A bell was rung. The porter appeared.

‘Mackenzie,’ said the gentleman, ‘you see that golden bird?’

‘Yes, sir.’

The other breathed a sigh of relief.

‘It IS real, then?’

‘Yes, sir, of course, sir. You take it in your hand, sir,’ said the porter, sympathetically, and reached out his hand to the Phoenix, who shrank back on toes curved with agitated indignation.

‘Forbear!’ it cried; ‘how dare you seek to lay hands on me?’

The porter saluted.

‘Beg pardon, sir,’ he said, ‘I thought you was a bird.’

‘I AM a bird—THE bird—the Phoenix.’

‘Of course you are, sir,’ said the porter. ‘I see that the first minute, directly I got my breath, sir.’

‘That will do,’ said the gentleman. ‘Ask Mr Wilson and Mr Sterry to step up here for a moment, please.’

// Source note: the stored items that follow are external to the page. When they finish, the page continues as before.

-- ==== Sys2Proof/Laws/OkRepair.lean ====
section
/-! SUPPORT. The operations of Machine/Repair.lean keep the canonical form of the tables and leave the build, the queue,
the pins, the fuses, the test port and the time alone. -/
namespace Sys2Proof.Machine
open Sys2Proof
set_option linter.unusedTactic false
set_option linter.unreachableTactic false
set_option linter.unusedVariables false

theorem State.bucketSet_ok {b₀ : State} (s1 : State) (b g level : Nat) (hs1 : s1.Ok b₀) : (State.bucketSet s1 b g level).Ok b₀ := by
  unfold State.bucketSet; try dsimp -proj only
  repeat' (first | with_reducible assumption | intro _ | with_reducible apply State.foldl_ok | with_reducible apply State.foldl_pok | with_reducible apply State.modReg_ok | with_reducible apply State.countField_ok | with_reducible apply State.raise_ok | with_reducible apply State.blot_ok | with_reducible apply State.ite_ok | with_reducible apply State.fst_of | split | with_reducible apply State.mk_pok)

theorem State.bucketAdd_ok {b₀ : State} (s : State) (b g : Nat) (hs : s.Ok b₀) : (State.bucketAdd s b g).Ok b₀ := by
  unfold State.bucketAdd; try dsimp -proj only
  repeat' (first | with_reducible assumption | intro _ | with_reducible apply State.foldl_ok | with_reducible apply State.foldl_pok | with_reducible apply State.count_ok | with_reducible apply State.bucketSet_ok | with_reducible apply State.ite_ok | with_reducible apply State.fst_of | split | with_reducible apply State.mk_pok)

theorem State.setTracker_ok {b₀ : State} (s : State) (g : Nat) (t : List (Nat × Nat)) (hs : s.Ok b₀) : (State.setTracker s g t).Ok b₀ := by
  unfold State.setTracker; try dsimp -proj only
  repeat' (first | with_reducible assumption | with_reducible exact fun h => h | with_reducible exact fun h => Tab.wf_setD h _ _ | with_reducible exact fun h => Tab.wf_filter h _ | with_reducible exact fun _ => Tab.wf_nil _ | with_reducible exact fun h => Tab.wf_mapCmds _ h | with_reducible exact fun h => Tab.wf_foldl_setD _ _ _ h | intro _ | with_reducible apply State.foldl_ok | with_reducible apply State.foldl_pok | with_reducible apply State.modScrub_ok | with_reducible apply State.ite_ok | with_reducible apply State.fst_of | split | with_reducible apply State.mk_pok | with_reducible apply State.mk_ok)

theorem State.addRemap_ok {b₀ : State} (s : State) (g row : Nat) (preset : Bool) (hs : s.Ok b₀) : (State.addRemap s g row preset).Ok b₀ := by
  unfold State.addRemap; try dsimp -proj only
  repeat' (first | with_reducible assumption | with_reducible exact fun h => h | with_reducible exact fun h => Tab.wf_setD h _ _ | with_reducible exact fun h => Tab.wf_filter h _ | with_reducible exact fun _ => Tab.wf_nil _ | with_reducible exact fun h => Tab.wf_mapCmds _ h | with_reducible exact fun h => Tab.wf_foldl_setD _ _ _ h | intro _ | with_reducible apply State.foldl_ok | with_reducible apply State.foldl_pok | with_reducible apply State.modScrub_ok | with_reducible apply State.preset_ok | with_reducible apply State.setTracker_ok | with_reducible apply State.countField_ok | with_reducible apply State.ite_ok | with_reducible apply State.fst_of | split | with_reducible apply State.mk_pok | with_reducible apply State.mk_ok)

theorem State.remapRow_ok {b₀ : State} (s : State) (g row : Nat) (hs : s.Ok b₀) : (State.remapRow s g row).Ok b₀ := by
  unfold State.remapRow; try dsimp -proj only
  repeat' (first | with_reducible assumption | intro _ | with_reducible apply State.foldl_ok | with_reducible apply State.foldl_pok | with_reducible apply State.countField_ok | with_reducible apply State.raise_ok | with_reducible apply State.blot_ok | with_reducible apply State.addRemap_ok | with_reducible apply State.ite_ok | with_reducible apply State.fst_of | split | with_reducible apply State.mk_pok)

theorem State.trackAt_ok {b₀ : State} (s1 : State) (g row : Nat) (hs1 : s1.Ok b₀) : (State.trackAt s1 g row).Ok b₀ := by
  unfold State.trackAt; try dsimp -proj only
  repeat' (first | with_reducible assumption | intro _ | with_reducible apply State.foldl_ok | with_reducible apply State.foldl_pok | with_reducible apply State.setTracker_ok | with_reducible apply State.remapRow_ok | with_reducible apply State.ite_ok | with_reducible apply State.fst_of | split | with_reducible apply State.mk_pok)

theorem State.corrected_ok {b₀ : State} (s : State) (g row : Nat) (hs : s.Ok b₀) : (State.corrected s g row).Ok b₀ := by
  unfold State.corrected; try dsimp -proj only
  repeat' (first | with_reducible assumption | intro _ | with_reducible apply State.foldl_ok | with_reducible apply State.foldl_pok | with_reducible apply State.bucketAdd_ok | with_reducible apply State.trackAt_ok | with_reducible apply State.ite_ok | with_reducible apply State.fst_of | split | with_reducible apply State.mk_pok)

theorem State.uncorrRow_ok {b₀ : State} (s : State) (g row : Nat) (hs : s.Ok b₀) : (State.uncorrRow s g row).Ok b₀ := by
  unfold State.uncorrRow; try dsimp -proj only
  repeat' (first | with_reducible assumption | intro _ | with_reducible apply State.foldl_ok | with_reducible apply State.foldl_pok | with_reducible apply State.remapRow_ok | with_reducible apply State.ite_ok | with_reducible apply State.fst_of | split | with_reducible apply State.mk_pok)

theorem State.preset_ok {b₀ : State} (s : State) (w : Word) (hs : s.Ok b₀) : (State.preset s w).Ok b₀ := by
  unfold State.preset; try dsimp -proj only
  repeat' (first | with_reducible assumption | intro _ | with_reducible apply State.foldl_ok | with_reducible apply State.foldl_pok | with_reducible apply State.addRemap_ok | with_reducible apply State.countField_ok | with_reducible apply State.ite_ok | with_reducible apply State.fst_of | split | with_reducible apply State.mk_pok)


end Sys2Proof.Machine
end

Mr Sterry and Mr Wilson were in their turn overcome by amazement—quickly followed by conviction. To the surprise of the children every one in the office took the Phoenix at its word, and after the first shock of surprise it seemed to be perfectly natural to every one that the Phoenix should be alive, and that, passing through London, it should call at its temple.

‘We ought to have some sort of ceremony,’ said the nicest gentleman, anxiously. ‘There isn’t time to summon the directors and shareholders—we might do that tomorrow, perhaps. Yes, the board-room would be best. I shouldn’t like it to feel we hadn’t done everything in our power to show our appreciation of its condescension in looking in on us in this friendly way.’

The children could hardly believe their ears, for they had never thought that any one but themselves would believe in the Phoenix. And yet every one did; all the men in the office were brought in by twos and threes, and the moment the Phoenix opened its beak it convinced the cleverest of them, as well as those who were not so clever. Cyril wondered how the story would look in the papers next day. He seemed to see the posters in the streets:

PHOENIX FIRE OFFICE    THE PHOENIX AT ITS TEMPLE    MEETING TO WELCOME IT    DELIGHT OF THE MANAGER AND EVERYBODY

‘Excuse our leaving you a moment,’ said the nice gentleman, and he went away with the others; and through the half-closed door the children could hear the sound of many boots on stairs, the hum of excited voices explaining, suggesting, arguing, the thumpy drag of heavy furniture being moved about.

The Phoenix strutted up and down the leather-covered table, looking over its shoulder at its pretty back.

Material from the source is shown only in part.